Another example of the hard feelings between elected officials again involves Governor Hartley, but this time relates to the Governor’s long-standing feud with his outspoken opponent, Senator Oliver Hall of Whitman County. Senator Hall’s brother Elmer was an ally of Governor Hartley (not his Senator brother) and also worked as an assistant Sergeant of Arms. When Elmer’s son applied to be a legislative page, his uncle, Senator Hall, made sure he did not get the position. Governor Hartley, in turn, secured a job for the young man so he could come to Olympia.

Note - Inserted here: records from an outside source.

-- ==== Sys2Proof/Config.lean ====
section
/-! DEFINITION. What a part fixes at manufacture, and the free values: constants without a body, of which no proof can see a value. -/

namespace Sys2Proof.Config

open Sys2Proof

/-- The free values of the block: the n-th value the spec leaves open (notes/assumptions/1). -/
opaque freeValue : Nat → BitVec 64

/-- A long free value, for open results of many bytes (notes/assumptions/1). -/
opaque freeBytes : Nat → List Byte

/-- The core voltage found at test for operating point i, mV (R236). -/
opaque testVolt : Nat → BitVec 12

/-- The fused core voltage of operating point i, mV: the ones found at test, which never fall as the index rises (R236). -/
def optVolt : Nat → BitVec 12
  | 0 => testVolt 0
  | n + 1 => if (testVolt (n + 1)).toNat < (optVolt n).toNat then optVolt n else testVolt (n + 1)

/-- The fused frequency of operating point i, MHz: the ladder of Eloapex dies (R236; notes/assumptions/6). -/
def optFreq (i : Nat) : Nat :=
  ([1200, 1250, 1300, 1350, 1400, 1500, 1600, 1700, 1800, 1850, 1900, 1950, 2000, 2050, 2100, 2200] : List Nat).getD i 0

/-- The fused reference voltage of the power model (R276). -/
opaque vRefMv : BitVec 12

/-- The fused activity weight of counter k (R276). -/
opaque weight : Nat → BitVec 16

/-- The fused leakage of one region, mW, by operating point and temperature column: 30 °C and every 15 °C up to 135 °C (R255). -/
opaque leakage : Nat → Nat → BitVec 16

/-- Whether data passes from one clock region to another: the neighbours of the host die (R240; notes/assumptions/38). -/
opaque adjacent : Nat → Nat → Bool

/-- The fused stepping of a part (R365, R366). -/
opaque stepping : Dev → BitVec 8

/-- The fused serial number of a part (R415). -/
opaque serial : Dev → BitVec 64

/-- The channel on which the package's own T-link transmits, which its cabling to the breakout fixes (R302; notes/assumptions/134). -/
opaque tlinkLane : BitVec 3

/-- The fused transmit delay of a T-link port, ps (R56). -/
opaque txDly : Nat → BitVec 16

/-- The fused receive delay of a T-link port, ps (R56). -/
opaque rxDly : Nat → BitVec 16

/-- The fused fold delay of a T-link port, ps (R56). -/
opaque foldDly : Nat → BitVec 16

/-- The fused lane constant of a ring port, ps, by which a measured hop is corrected, by port of this die (0 east, 1 west) and of its neighbours (2, 3) (R65; notes/assumptions/139). -/
opaque laneConst : Nat → BitVec 16

/-- The integral gain of a loop of a bandwidth in mHz: the part of an offset that it takes out in one update, in 2⁻³² (R97;
notes/assumptions/110). -/
opaque loopBeta : Nat → BitVec 32

/-- The fused receive and transmit delays of a PTP port's SerDes, ps (R100, R358). -/
opaque ptpRxDly : Nat → BitVec 16
opaque ptpTxDly : Nat → BitVec 16

/-- What a PTP port's data sets hold that the spec does not give: clockAccuracy, offsetScaledLogVariance and the port's identity
(R100; notes/assumptions/119). -/
opaque ptpAccuracy : BitVec 8
opaque ptpVariance : BitVec 16
opaque ptpIdentity : Nat → BitVec 80

/-- SHA-384 (R396). -/
opaque sha384 : List Byte → List Byte

/-- Whether an ECDSA P-384 signature verifies: public key, message, signature (R372). -/
opaque ecdsaVerify : List Byte → List Byte → List Byte → Bool

/-- The ECDSA P-384 signature of a message under the private key of a part's identity (R396). -/
opaque ecdsaSign : Dev → List Byte → List Byte

/-- The public point of an ephemeral key a part draws; its argument is the draw's number (R372). -/
opaque ephemeral : Nat → List Byte

/-- The ECDH shared secret of a part's n-th ephemeral key and a peer's point (R372). -/
opaque ecdhShared : Nat → List Byte → List Byte

/-- Whether bytes are an uncompressed point on P-384 (R372). -/
opaque onCurve : List Byte → Bool

/-- AES-256-GCM: key, IV, additional data, plaintext; the ciphertext (R369). -/
opaque gcmEncrypt : List Byte → List Byte → List Byte → List Byte → List Byte

/-- AES-256-GCM: key, IV, additional data, ciphertext; the tag (R369, R58). -/
opaque gcmTag : List Byte → List Byte → List Byte → List Byte → List Byte

/-- AES-256-GCM: key, IV, additional data, ciphertext; the plaintext (R369). -/
opaque gcmDecrypt : List Byte → List Byte → List Byte → List Byte → List Byte

/-- The fused Sorlys public keys and the type key (R396): ROOT_KEY, MAKER_KEY, FW_KEY0 and FW_KEY1, K_TYPE of a part. -/
opaque rootKey : List Byte
opaque makerKey : List Byte
opaque fwKey : Nat → List Byte
opaque typeKey : Dev → List Byte

/-- Whether a peer with these certificates is in MAKER (R404): no field of a key agreement tells it (notes/assumptions/160). -/
opaque makerPeer : List Byte → Bool

/-- The public point of the identity key pair that a part generates (R397). -/
opaque idPoint : Dev → List Byte

end Sys2Proof.Config
end

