/-- Send the COMPLETION of one work (R386); a session that has ended gets none (R376). -/
def State.completeWork (s : State) (w : Work) (status : Nat) (fields : List Byte) (log : Bool) : State :=
  let pay := statusWord status ++ fields
  let s := s.setCmd w.ctx.dev { s.cmd w.ctx.dev with works := (s.cmd w.ctx.dev).works.erase w }
  let s := match s.session w.ctx.dev w.ctx.session with
    | none => s
    | some x =>
      let as := x.answers.map (fun (a : Answer) => if a.seq = w.ctx.seq then { a with completion := some pay } else a)
      s.setSession w.ctx.dev { x with outstanding := x.outstanding - 1, answers := as }
  let s := s.doIf log (fun s => s.logCommand w.ctx w.opcode status)
  if w.ctx.quiet && status == 0 then s else s.sendAnswer w.ctx 2 w.opcode pay

/-- Complete every work of a part with an opcode and tag (R386). -/
def State.complete (s : State) (d : Dev) (opcode : Byte) (tag : Nat) (status : Nat) (fields : List Byte := [])
    (log : Bool := false) : State :=
  ((s.cmd d).works.filter (fun w => w.opcode == opcode && w.tag == tag)).foldl
    (fun s w => s.completeWork w status fields log) s

/-- The group sessions of a GID end when it changes generation here (R375). -/
def State.endGroupSessions (s : State) (gid gen : Nat) : State :=
  s.endSessions .lotik (fun x => x.group && x.gid.toNat == gid && x.gen.toNat != gen)

/-- A NOTICE for a packet header (R383). -/
def State.notice (s : State) (d : Dev) (h : PktHeader) (status : Nat) : State :=
  let f := R.CMD_CNT2_NOTICES d
  let hd : PktHeader :=
    { h with type := 4, flags := 0, target := h.source, source := BitVec.ofNat 21 (s.ua d),
             length := 4, salt := 0, counter := 0 }
  (s.bumpSat f).sendPacket d { hdr := hd, payload := statusWord status, tag := [] }

/-- Register words of a reply, each little-endian (R370, R428). -/
def State.regBytes (s : State) (sp : Nat) (offs : List Nat) : List Byte := offs.flatMap (fun o => leBytes 4 (s.word sp o))

end Sys2Proof.Machine
end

Because the move to the new Legislative Building occurred during the final days of session, the expected celebratory events were put on hold (given the animosity, this may have been a wise move). The big issue on Sine Die in 1927 involved negotiations on a highway appropriations bill which was proving problematic. A cover was placed over the clocks at midnight on Sine Die, allowing negotiations to continue. After a 30-hour session, plans for an Ocean Beach Highway were scrapped in favor of funding for the Aurora Bridge in Seattle.

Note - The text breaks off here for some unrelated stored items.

/-- Schedule a change (R242). -/
def State.schedule (s : State) (c : Change) : State :=
  (s.setCs { s.lk.cs with sched := schedInsert c s.lk.cs.sched }).showSched

/-- A change without its requested index (R243): what was prepared for that index is prepared and checked anew. -/
def Change.dropIdx (c : Change) : Change := if c.idx.isNone then c else { c with idx := none, prepared := false, checked := false }

/-- Drop every scheduled index change, and keep ceilings: what a job's end cancels (R150). -/
def State.unschedule (s : State) : State :=
  (s.setCs { s.lk.cs with sched := (s.lk.cs.sched.filter (fun c => c.ceil.isSome)).map Change.dropIdx }).showSched

/-- Begin a slot's drain (R150): the fetcher stops, actions not yet taken are cancelled, the job's queues refuse submissions. -/
def State.startDrain (s : State) (i cause : Nat) : State :=
  let x := s.slot i
  let s := s.setSlot i { x with buf := [], bursts := [], fetchEnd := true, gateSent := false, gateDone := none }
  let s := s.setRun i { s.run i with drainCause := cause, pauseA := none, resumeAt := none, nested := 0 }
  let s := (((s.put R.LK_DET_STAT_PAUSE_ARMED 0).put R.LK_STEP_STAT_GATE_PENDING 0).cancelJobTrains).unschedule
  let s := { s with lk := { s.lk with
    queues := s.lk.queues.map (fun (q : Nat × Queue) =>
      if q.2.enable && q.2.gid == x.gid.toNat && q.2.gen == x.gen.toNat then (q.1, { q.2 with state := 3 }) else q),
    captures := [] } }
  s.slotGo i 6 cause

/-- A slot's job faults (R147): drained when CONFIRMED, RUNNING or PAUSED, returned to IDLE when ARMED or COMMITTED;
JOB_FAULT goes toward the root, and a round not yet answered gets the same failure. A slot that drains keeps its first cause; the
first error found meanwhile is recorded with DEPTH 1, and the next, once, as NEST_LIMIT (R343). -/
def State.slotFault (s : State) (i cause : Nat) : State :=
  let st := s.slotState i
  if st = 0 then s else
  if st = 6 then
    let r : Report := { kind := 0x0401, sev := 4, ua := s.ua .lotik, step := s.stepCount .lotik, arg := s.faultArg i cause }
    let n := (s.run i).nested
    let s := s.setRun i { s.run i with nested := n + 1 }
    if n = 0 then s.report .lotik { r with depth := 1 } else if n = 1 then s.nestLimit .lotik r else s
  else
  let s := if 3 ≤ st then s.put R.LK_FAULT_PC_PC (s.slot i).pc else s
  let s := s.sendJobUp { s.jobMsg i jkFault cause with bitmap := s.lk.jobs.step }
  let s := if (s.slot i).arming then s.jobAnswer i jkArmAck 0x51 (s.slot i).armCseq else s
  let s := if (s.run i).commitHeld.isSome then s.jobAnswer i jkCommitAck 0x51 (s.run i).commitCseq.toNat else s
  let s := s.logKind .lotik 0x0401 4 (s.faultArg i cause)
  if 3 ≤ st then s.startDrain i cause else s.slotIdle i cause

/-- The active job faults (R147). -/
def State.faultActive (s : State) (cause : Nat) : State :=
  match s.activeSlot with
  | none => s
  | some i => s.slotFault i cause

Apparently still harboring grievances, Governor Hartley ultimately issued a total of 59 vetoes, including a veto of an appropriation for dedication of the new Legislative Building.

Elizabeth Varnell and Virginia (Ginna) Varnell Dunn
In front of the Legislative Building Under Construction

Photo Credit: Patrick Dunn, grandson of Elizabeth Varnell and son of Ginna Varnell Dunn

Start Early Washington’s government affairs teammate Patrick Dunn kindly shared this picture of his mother and grandmother on what we think is the northside of the Legislative Building circa 1926-1927. His family lore holds the Varnells were driving to Portland and stopped in Olympia to check on the building’s progress. Little did they know one of their family members would spend his career right here!

Sources: Washington State Archives and “History of the Washington Legislature 1854-1963,” Don Brazier.

About the Author

Erica Hallock

Erica Hallock

Director, Policy & Advocacy, Start Early Washington

Erica Hallock serves as the Director of Policy and Advocacy for Start Early Washington. She has worked in early childhood, health and human services policy in both California and Washington state.